*** Opening Material for this exercise ***

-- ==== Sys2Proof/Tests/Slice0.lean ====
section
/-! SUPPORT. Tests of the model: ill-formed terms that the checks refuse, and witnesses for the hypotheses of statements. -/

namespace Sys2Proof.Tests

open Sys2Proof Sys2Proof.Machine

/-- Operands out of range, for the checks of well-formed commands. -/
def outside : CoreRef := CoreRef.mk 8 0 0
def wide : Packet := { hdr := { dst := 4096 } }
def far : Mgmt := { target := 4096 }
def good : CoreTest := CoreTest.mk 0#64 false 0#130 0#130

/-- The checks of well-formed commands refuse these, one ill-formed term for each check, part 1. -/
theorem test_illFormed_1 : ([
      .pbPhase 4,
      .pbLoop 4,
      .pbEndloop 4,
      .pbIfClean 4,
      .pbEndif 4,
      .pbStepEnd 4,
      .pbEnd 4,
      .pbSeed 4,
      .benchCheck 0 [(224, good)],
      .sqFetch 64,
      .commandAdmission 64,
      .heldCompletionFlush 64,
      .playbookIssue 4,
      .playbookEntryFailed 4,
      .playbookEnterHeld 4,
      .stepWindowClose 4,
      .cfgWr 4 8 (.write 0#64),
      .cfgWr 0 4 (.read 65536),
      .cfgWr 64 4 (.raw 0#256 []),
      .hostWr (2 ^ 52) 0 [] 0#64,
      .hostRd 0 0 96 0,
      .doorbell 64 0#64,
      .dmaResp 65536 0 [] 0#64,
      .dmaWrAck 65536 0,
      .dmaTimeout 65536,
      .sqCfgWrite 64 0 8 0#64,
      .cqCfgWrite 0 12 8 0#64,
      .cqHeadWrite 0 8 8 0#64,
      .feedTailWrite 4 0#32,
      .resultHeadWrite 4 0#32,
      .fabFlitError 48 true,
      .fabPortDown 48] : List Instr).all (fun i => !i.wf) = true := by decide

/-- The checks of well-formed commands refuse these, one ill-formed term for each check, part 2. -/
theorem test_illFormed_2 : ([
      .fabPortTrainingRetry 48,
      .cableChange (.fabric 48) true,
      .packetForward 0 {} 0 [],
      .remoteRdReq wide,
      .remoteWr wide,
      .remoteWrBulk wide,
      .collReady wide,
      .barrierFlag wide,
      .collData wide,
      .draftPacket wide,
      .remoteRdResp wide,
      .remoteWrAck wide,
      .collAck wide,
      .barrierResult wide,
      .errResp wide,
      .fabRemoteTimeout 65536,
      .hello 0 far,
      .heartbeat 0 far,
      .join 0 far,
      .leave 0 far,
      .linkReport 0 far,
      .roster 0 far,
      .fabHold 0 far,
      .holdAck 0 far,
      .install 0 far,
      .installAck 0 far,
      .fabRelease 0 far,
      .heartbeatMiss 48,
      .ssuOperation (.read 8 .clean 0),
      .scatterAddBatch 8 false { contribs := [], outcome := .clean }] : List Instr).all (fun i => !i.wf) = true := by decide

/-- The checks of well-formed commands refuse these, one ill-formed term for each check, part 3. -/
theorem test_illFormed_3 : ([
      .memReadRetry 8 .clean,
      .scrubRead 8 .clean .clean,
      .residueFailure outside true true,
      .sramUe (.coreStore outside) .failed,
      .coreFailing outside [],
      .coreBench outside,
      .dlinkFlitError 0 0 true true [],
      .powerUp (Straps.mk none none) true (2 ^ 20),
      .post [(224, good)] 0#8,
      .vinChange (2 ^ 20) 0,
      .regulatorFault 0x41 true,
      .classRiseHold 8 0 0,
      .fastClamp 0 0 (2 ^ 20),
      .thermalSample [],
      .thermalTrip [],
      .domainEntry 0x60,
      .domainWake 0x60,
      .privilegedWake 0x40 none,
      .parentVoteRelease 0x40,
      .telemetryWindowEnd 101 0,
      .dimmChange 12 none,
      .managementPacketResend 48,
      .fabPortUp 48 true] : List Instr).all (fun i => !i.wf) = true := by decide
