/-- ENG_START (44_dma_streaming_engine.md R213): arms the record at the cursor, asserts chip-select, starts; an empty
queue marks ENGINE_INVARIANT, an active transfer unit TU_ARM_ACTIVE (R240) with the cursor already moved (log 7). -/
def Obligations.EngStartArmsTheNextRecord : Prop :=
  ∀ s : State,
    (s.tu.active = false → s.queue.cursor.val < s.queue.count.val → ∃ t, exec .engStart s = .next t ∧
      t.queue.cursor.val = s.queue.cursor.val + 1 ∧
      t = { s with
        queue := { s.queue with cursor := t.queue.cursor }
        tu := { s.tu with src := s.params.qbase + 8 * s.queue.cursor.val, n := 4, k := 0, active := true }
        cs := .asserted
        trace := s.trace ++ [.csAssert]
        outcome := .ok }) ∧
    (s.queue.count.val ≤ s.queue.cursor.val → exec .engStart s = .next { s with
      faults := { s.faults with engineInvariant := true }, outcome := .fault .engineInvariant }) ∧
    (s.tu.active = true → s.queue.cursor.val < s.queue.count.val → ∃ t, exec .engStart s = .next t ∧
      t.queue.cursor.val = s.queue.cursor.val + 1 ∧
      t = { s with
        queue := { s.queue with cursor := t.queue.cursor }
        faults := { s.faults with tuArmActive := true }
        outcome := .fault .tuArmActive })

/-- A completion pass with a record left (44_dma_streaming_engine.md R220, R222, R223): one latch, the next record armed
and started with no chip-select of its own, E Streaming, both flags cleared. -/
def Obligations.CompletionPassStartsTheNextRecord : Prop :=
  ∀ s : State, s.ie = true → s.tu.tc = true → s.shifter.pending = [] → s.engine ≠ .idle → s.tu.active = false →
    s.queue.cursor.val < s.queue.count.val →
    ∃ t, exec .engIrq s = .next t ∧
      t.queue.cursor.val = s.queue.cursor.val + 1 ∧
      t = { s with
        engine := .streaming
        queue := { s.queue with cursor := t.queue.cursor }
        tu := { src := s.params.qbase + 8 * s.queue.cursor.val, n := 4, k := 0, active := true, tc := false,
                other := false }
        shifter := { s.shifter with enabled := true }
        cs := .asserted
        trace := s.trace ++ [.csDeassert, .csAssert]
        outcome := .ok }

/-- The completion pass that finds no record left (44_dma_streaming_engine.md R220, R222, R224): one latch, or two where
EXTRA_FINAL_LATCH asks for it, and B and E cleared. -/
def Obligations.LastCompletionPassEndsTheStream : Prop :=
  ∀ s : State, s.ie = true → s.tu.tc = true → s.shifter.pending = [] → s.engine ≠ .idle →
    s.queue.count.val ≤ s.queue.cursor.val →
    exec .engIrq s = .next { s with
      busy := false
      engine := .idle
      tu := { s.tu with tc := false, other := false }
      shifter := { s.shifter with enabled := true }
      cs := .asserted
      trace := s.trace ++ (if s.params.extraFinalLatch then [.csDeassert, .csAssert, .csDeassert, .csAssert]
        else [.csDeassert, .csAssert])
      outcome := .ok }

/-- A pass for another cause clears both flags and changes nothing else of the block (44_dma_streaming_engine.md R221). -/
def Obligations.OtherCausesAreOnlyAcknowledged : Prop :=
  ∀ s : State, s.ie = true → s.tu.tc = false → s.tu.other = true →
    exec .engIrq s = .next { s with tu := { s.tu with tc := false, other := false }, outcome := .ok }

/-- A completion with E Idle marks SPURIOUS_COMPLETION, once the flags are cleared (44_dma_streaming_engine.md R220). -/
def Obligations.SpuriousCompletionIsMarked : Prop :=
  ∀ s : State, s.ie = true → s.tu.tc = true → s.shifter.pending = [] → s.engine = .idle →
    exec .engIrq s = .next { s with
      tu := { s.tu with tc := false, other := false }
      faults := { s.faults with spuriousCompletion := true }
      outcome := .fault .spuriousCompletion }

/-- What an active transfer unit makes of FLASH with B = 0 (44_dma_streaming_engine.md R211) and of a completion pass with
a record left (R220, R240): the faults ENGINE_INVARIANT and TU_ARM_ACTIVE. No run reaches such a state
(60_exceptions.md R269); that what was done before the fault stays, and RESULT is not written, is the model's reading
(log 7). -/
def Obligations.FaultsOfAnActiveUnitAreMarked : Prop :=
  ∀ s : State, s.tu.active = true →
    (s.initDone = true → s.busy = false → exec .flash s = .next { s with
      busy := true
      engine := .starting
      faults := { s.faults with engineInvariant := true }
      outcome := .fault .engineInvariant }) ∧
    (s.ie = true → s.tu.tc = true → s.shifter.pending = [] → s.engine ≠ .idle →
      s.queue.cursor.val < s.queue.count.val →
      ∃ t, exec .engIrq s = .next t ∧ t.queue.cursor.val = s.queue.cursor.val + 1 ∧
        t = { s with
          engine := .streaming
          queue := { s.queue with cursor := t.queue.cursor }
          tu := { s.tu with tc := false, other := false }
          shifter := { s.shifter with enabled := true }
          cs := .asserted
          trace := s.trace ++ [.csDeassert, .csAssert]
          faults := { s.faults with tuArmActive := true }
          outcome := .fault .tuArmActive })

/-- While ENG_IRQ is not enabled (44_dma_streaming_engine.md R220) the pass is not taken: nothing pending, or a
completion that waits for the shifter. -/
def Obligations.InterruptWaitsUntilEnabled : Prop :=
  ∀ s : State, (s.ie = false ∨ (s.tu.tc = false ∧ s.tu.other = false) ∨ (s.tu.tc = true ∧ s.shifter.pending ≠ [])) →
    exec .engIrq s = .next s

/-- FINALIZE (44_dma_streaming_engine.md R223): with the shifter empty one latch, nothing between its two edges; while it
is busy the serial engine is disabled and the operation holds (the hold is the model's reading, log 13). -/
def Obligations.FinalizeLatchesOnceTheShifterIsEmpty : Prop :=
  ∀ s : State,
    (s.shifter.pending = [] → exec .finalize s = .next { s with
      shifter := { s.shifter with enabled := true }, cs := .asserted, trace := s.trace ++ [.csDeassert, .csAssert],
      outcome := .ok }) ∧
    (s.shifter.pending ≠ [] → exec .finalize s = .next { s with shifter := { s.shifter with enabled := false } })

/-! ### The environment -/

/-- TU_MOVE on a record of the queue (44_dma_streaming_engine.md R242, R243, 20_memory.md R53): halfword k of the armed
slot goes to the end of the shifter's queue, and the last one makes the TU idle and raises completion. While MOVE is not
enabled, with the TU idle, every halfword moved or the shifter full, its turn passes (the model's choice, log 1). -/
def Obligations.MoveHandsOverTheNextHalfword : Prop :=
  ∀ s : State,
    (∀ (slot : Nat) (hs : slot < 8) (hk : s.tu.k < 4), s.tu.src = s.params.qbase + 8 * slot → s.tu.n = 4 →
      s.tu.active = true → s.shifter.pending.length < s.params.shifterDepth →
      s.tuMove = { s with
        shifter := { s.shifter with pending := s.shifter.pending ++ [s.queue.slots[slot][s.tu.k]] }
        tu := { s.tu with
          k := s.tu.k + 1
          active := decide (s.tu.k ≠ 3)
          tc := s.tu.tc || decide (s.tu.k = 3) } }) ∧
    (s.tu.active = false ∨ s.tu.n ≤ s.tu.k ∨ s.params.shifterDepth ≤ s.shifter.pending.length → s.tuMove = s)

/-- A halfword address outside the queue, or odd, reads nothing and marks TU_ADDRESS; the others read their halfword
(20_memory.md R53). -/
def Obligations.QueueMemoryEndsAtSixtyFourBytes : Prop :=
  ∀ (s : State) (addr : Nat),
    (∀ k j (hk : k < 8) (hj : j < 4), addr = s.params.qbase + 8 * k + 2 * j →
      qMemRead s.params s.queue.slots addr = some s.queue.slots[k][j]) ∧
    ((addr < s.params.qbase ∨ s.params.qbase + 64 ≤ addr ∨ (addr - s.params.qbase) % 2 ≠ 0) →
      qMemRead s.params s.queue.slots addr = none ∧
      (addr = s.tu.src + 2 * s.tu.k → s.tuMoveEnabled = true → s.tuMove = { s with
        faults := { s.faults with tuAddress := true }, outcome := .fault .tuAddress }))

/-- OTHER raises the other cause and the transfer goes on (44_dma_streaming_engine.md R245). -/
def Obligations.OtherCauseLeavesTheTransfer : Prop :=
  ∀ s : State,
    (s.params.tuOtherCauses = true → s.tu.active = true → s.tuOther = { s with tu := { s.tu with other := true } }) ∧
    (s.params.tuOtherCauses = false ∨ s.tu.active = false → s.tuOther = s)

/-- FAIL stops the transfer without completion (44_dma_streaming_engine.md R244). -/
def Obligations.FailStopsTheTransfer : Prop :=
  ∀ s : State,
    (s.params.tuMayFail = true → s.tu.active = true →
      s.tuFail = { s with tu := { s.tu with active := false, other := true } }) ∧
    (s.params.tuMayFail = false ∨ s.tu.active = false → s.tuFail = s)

*** Closing Material for this exercise ***

Required work:
From the data above, copy every line where "length" appears.

Response below:
      s.tu.active = true → s.shifter.pending.length < s.params.shifterDepth →
    (s.tu.active = false ∨ s.tu.n ≤ s.tu.k ∨ s.params.shifterDepth ≤ s.shifter.pending.length → s.tuMove = s)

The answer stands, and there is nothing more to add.